Your reply must be the number of lines in the entries that hold the word "ready", and nothing else.

Top of Listed entries

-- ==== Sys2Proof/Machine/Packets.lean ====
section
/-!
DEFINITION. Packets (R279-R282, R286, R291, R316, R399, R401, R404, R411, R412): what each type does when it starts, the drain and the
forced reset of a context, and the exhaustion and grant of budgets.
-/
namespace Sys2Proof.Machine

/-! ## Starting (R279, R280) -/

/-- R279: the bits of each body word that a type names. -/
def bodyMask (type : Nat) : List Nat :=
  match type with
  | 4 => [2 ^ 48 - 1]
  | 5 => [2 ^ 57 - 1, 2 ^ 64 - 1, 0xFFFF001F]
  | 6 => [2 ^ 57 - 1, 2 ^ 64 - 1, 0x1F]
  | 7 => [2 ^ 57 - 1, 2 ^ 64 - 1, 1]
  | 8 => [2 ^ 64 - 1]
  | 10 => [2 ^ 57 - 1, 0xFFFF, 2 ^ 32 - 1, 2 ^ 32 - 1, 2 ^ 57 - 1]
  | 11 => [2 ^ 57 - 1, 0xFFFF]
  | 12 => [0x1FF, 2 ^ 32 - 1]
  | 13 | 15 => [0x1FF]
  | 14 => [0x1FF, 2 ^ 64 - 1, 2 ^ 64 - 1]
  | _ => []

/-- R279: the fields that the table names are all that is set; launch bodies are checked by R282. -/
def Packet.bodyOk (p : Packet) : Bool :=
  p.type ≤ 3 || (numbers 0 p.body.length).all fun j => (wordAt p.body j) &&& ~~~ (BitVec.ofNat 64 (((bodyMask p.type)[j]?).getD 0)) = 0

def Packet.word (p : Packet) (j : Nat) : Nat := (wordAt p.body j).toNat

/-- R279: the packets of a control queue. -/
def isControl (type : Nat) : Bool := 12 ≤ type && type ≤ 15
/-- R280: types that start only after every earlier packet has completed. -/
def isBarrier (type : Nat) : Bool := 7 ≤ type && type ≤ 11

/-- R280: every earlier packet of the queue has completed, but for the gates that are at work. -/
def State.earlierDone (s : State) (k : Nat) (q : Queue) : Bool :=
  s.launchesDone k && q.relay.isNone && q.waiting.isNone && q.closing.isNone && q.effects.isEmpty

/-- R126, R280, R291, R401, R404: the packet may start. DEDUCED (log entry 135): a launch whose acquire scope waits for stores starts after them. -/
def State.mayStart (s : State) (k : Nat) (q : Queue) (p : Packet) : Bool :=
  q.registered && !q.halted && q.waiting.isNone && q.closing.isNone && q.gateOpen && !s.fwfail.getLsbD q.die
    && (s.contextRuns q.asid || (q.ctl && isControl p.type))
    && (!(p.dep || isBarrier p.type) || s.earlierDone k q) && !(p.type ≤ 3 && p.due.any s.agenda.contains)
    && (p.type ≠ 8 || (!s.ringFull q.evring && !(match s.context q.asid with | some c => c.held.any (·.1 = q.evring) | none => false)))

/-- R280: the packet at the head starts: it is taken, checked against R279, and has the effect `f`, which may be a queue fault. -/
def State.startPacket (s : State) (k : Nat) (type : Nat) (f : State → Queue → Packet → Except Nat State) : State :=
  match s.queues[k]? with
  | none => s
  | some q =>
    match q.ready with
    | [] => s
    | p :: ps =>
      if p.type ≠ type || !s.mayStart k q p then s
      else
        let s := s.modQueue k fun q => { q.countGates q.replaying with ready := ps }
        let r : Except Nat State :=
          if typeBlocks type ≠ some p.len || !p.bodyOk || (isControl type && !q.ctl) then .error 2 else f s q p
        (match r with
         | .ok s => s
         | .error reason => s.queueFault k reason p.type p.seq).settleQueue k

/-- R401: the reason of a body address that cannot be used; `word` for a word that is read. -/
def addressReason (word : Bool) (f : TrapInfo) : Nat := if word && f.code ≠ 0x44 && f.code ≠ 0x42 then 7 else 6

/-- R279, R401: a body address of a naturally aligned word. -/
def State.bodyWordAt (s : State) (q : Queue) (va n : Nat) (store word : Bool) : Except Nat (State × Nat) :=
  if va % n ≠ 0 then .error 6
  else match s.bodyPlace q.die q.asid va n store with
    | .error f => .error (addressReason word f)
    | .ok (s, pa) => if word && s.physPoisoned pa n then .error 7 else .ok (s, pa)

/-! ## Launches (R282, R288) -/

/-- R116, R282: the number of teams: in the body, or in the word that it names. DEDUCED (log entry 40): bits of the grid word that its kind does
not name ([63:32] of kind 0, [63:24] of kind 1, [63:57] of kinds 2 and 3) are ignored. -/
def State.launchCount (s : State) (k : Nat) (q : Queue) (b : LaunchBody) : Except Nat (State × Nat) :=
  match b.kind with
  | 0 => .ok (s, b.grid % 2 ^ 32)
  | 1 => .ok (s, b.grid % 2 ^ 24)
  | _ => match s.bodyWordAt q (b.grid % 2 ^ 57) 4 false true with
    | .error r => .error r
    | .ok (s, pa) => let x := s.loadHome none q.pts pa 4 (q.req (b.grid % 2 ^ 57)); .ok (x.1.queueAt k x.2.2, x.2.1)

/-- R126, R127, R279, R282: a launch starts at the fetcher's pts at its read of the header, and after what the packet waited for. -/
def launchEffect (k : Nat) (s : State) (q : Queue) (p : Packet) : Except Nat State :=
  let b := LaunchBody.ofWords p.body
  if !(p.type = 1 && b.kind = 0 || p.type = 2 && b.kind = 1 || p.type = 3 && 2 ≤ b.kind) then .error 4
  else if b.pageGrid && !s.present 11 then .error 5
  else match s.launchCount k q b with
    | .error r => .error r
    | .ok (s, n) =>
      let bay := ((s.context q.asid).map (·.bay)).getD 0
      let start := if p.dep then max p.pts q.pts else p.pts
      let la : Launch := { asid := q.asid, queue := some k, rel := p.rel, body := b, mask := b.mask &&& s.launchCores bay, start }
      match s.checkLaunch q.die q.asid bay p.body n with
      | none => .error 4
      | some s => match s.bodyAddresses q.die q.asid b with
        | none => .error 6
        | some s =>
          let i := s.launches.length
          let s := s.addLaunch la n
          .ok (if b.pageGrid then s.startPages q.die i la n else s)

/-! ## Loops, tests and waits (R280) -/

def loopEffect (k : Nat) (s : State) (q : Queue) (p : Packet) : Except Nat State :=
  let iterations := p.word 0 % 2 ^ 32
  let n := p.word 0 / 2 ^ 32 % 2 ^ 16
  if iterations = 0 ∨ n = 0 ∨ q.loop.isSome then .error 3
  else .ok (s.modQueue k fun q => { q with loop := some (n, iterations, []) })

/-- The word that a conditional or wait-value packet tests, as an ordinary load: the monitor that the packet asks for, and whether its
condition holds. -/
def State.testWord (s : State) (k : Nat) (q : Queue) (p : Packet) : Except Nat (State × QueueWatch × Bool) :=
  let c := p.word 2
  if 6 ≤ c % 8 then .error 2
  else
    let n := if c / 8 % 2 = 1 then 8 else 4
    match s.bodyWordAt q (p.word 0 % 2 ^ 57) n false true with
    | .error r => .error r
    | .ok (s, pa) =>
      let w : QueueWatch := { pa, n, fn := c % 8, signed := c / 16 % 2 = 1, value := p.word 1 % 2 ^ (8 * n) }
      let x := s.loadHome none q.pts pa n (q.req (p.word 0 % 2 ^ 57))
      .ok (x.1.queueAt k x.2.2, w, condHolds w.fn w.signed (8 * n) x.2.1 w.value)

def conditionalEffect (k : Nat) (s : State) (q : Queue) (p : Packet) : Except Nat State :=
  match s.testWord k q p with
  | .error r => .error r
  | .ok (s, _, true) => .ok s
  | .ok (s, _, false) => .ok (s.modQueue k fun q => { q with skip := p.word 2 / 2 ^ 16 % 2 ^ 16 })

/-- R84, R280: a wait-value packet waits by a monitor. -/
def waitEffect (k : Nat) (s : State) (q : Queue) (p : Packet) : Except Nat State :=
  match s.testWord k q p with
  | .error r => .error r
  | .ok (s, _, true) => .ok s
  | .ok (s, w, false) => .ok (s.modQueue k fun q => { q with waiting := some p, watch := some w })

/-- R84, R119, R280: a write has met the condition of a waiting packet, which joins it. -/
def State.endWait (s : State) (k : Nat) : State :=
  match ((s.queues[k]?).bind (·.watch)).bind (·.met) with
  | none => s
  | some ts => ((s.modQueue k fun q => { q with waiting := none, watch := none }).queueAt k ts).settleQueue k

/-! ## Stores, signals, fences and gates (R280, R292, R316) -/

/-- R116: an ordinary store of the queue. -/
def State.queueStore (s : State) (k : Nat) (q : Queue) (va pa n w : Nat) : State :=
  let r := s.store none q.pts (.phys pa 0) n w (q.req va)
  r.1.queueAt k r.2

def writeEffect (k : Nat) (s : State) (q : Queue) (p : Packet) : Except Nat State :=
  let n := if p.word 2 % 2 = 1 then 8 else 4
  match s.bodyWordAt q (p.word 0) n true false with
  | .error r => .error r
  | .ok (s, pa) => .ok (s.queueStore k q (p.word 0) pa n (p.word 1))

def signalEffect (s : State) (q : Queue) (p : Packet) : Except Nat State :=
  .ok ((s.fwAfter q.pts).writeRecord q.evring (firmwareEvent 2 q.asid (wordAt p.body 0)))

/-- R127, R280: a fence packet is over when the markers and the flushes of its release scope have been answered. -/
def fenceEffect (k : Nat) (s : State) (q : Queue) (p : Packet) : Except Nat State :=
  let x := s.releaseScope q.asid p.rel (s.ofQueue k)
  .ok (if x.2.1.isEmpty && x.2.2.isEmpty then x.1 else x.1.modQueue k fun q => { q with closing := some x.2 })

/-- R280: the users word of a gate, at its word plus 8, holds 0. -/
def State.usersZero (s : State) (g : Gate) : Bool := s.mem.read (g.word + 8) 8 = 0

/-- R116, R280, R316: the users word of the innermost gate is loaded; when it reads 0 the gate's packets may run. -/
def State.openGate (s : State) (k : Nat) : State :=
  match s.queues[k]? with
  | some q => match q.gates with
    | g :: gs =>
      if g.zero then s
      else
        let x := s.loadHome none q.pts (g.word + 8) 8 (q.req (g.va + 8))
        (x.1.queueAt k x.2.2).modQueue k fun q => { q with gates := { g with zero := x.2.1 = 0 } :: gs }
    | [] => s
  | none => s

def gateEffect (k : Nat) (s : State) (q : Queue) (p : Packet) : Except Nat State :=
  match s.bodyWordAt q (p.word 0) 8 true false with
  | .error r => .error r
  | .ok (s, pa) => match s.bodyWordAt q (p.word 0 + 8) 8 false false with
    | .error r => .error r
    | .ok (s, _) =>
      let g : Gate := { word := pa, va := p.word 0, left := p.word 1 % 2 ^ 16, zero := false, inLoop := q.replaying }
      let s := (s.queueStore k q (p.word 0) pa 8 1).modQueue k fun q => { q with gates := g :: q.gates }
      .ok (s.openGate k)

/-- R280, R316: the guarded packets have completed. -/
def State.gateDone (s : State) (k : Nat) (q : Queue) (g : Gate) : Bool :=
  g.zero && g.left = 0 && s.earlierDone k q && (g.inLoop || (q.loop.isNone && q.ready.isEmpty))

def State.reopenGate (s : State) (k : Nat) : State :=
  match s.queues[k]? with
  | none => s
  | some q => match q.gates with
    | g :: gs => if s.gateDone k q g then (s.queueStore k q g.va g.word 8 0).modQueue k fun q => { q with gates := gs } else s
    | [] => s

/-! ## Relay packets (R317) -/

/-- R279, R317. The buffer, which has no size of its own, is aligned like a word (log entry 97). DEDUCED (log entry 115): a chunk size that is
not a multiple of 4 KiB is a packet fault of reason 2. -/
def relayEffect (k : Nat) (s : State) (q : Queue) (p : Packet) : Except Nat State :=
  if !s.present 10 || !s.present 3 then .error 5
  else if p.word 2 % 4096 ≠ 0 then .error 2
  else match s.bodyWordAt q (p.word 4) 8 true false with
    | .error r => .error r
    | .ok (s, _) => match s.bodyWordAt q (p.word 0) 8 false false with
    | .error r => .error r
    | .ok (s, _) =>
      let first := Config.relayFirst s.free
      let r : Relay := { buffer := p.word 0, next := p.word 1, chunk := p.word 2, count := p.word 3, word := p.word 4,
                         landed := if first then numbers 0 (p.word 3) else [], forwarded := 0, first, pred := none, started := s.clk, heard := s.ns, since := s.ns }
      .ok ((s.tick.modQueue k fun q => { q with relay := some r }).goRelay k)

Bottom of Listed entries

Response for this exercise:
3